-- ==== Sys2Proof/Machine/Debug.lean ====
section
/-! DEFINITION. Debug unlock and the JTAG port (R412 to R415). -/
namespace Sys2Proof.Machine

/-- A read of an object that gives bytes: the checks of R461, then the effect. -/
def State.onRead (s : State) (who : Requester) (r : ObjRow) (n : Nat := 0) (i : Nat := 0) (tq : Nat := 512) (j : Nat := 0)
    (f : State → State) : State :=
  s.onRequest who fun s => s.guarded (s.checkAccess who r false n i tq j) f

/-- DEBUG_CHALLENGE: a fresh nonce of 32 bytes, free of any rule but its freshness, replaces the previous one (R413). -/
def execDebugChallenge (who : Requester) (s : State) : Host.Outcome State Fault Refusal :=
  .next (s.onRead who Obj.DEBUG_CHALLENGE 0 0 512 0 fun s =>
    let (b, s) := s.drawBytes 32
    ({ s with sec := { s.sec with nonce := some b } } : State).answer .ok b)

/-- The lockout of R413 is in force. -/
def State.debugLocked (s : State) : Bool :=
  match s.sec.lockedAt with
  | some t => s.time < t + 60000000000
  | none => false

/-- A level is accepted in the device's state (R414). -/
def State.levelAccepted (s : State) (level : Nat) : Bool :=
  let st := s.deviceState
  if level = 2 then st = 2 || st = 3 || st = 4 else (level = 1 || level = 3) && (st = 2 || st = 4)

/-- The outcome of a response (R413): LOCKOUT, NO_CHALLENGE, SIGNATURE, LEVEL, in this order; 0 OK. -/
def State.debugOutcome (s : State) (data : Bytes) : Nat :=
  if s.debugLocked then 4
  else match s.sec.nonce with
    | none => 2
    | some nonce =>
      let digest := Config.sha384 (nonce ++ data.take 1 ++ s.blob Obj.DEVICE_IDENTITY)
      if !Config.ecdsaVerify Config.debugKey digest (data.drop 1) then 1
      else if !s.levelAccepted (byteAt data 0) then 3
      else 0

/-- A level opens: 2 once every enclave is destroyed, 1 and 3 by a WARM reset of source 13 (R414). -/
def State.openLevel (s : State) (level : Nat) : State :=
  if level = 2 then
    let s := s.each s.liveEnclaves fun s e =>
      if s.enclaveState e = enStopped || s.enclaveState e = enRunning then s.destroyEnclave e else s
    ({ s with sec := { s.sec with unlocking := true } } : State).openSystem
  else
    let s : State := { s with rst := { s.rst with armed := level } }
    s.assertReset (s.request 13 none none)

/-- DEBUG_RESPONSE (R413, R414). -/
def execDebugResponse (who : Requester) (data : Bytes) (s : State) : Host.Outcome State Fault Refusal :=
  .next (s.onRequest who fun s =>
    match s.checkAccess who Obj.DEBUG_RESPONSE true with
    | some x => (s.mailboxSpoof who Obj.DEBUG_RESPONSE 0 0 0 (some x)).answer x
    | none =>
      if data.length ≠ 97 then s.answer .badRange
      else s.guarded (s.needHwReady 2) fun s =>
        let o := s.debugOutcome data
        let c := s.sec
        let fails := if o = 0 then 0 else if o = 4 then c.fails else c.fails + 1
        let c := { c with fails := if 3 ≤ fails then 0 else fails,
                          lockedAt := if o = 4 then c.lockedAt else if 3 ≤ fails then some s.time else none }
        let s := (({ s with sec := c } : State).startResult Obj.DEBUG_RESULT who).finish Obj.DEBUG_RESULT o 0 0 512
        let s := s.answer .ok
        if o = 0 then s.openLevel (byteAt data 0) else s)

/-- DEBUG_LOCKOUT_END: 60 s have passed (R413). -/
def execDebugLockoutEnd (s : State) : Host.Outcome State Fault Refusal :=
  .next (if s.sec.lockedAt.isSome && !s.debugLocked then { s with sec := { s.sec with lockedAt := none } } else s)

/-- JTAG_INSTRUCTION: what an instruction selects with the levels open; while debug is locked everything but IDCODE selects the bypass
register (R412, R414). -/
def execJtagInstruction (ins : JtagInstr) (s : State) : Host.Outcome State Fault Refusal :=
  .next (
    let l := s.sec.opened
    let any : Bool := l.contains 1 || l.contains 3
    let selected := match ins with
      | .idcode => "IDCODE"
      | .boundary => if any then "BOUNDARY" else "BYPASS"
      | .systemDebug => if l.contains 2 || l.contains 3 then "SYSTEM DEBUG" else "BYPASS"
      | .secureDebug => if l.contains 3 then "SECURE DEBUG" else "BYPASS"
      | .bypass | .other => "BYPASS"
    if s.rst.vaon then s.emit (.jtag selected) else s)

end Sys2Proof.Machine
end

──────────

Filter the records, keeping only lines that contain "false", and show those lines.

  s.onRequest who fun s => s.guarded (s.checkAccess who r false n i tq j) f
  | none => false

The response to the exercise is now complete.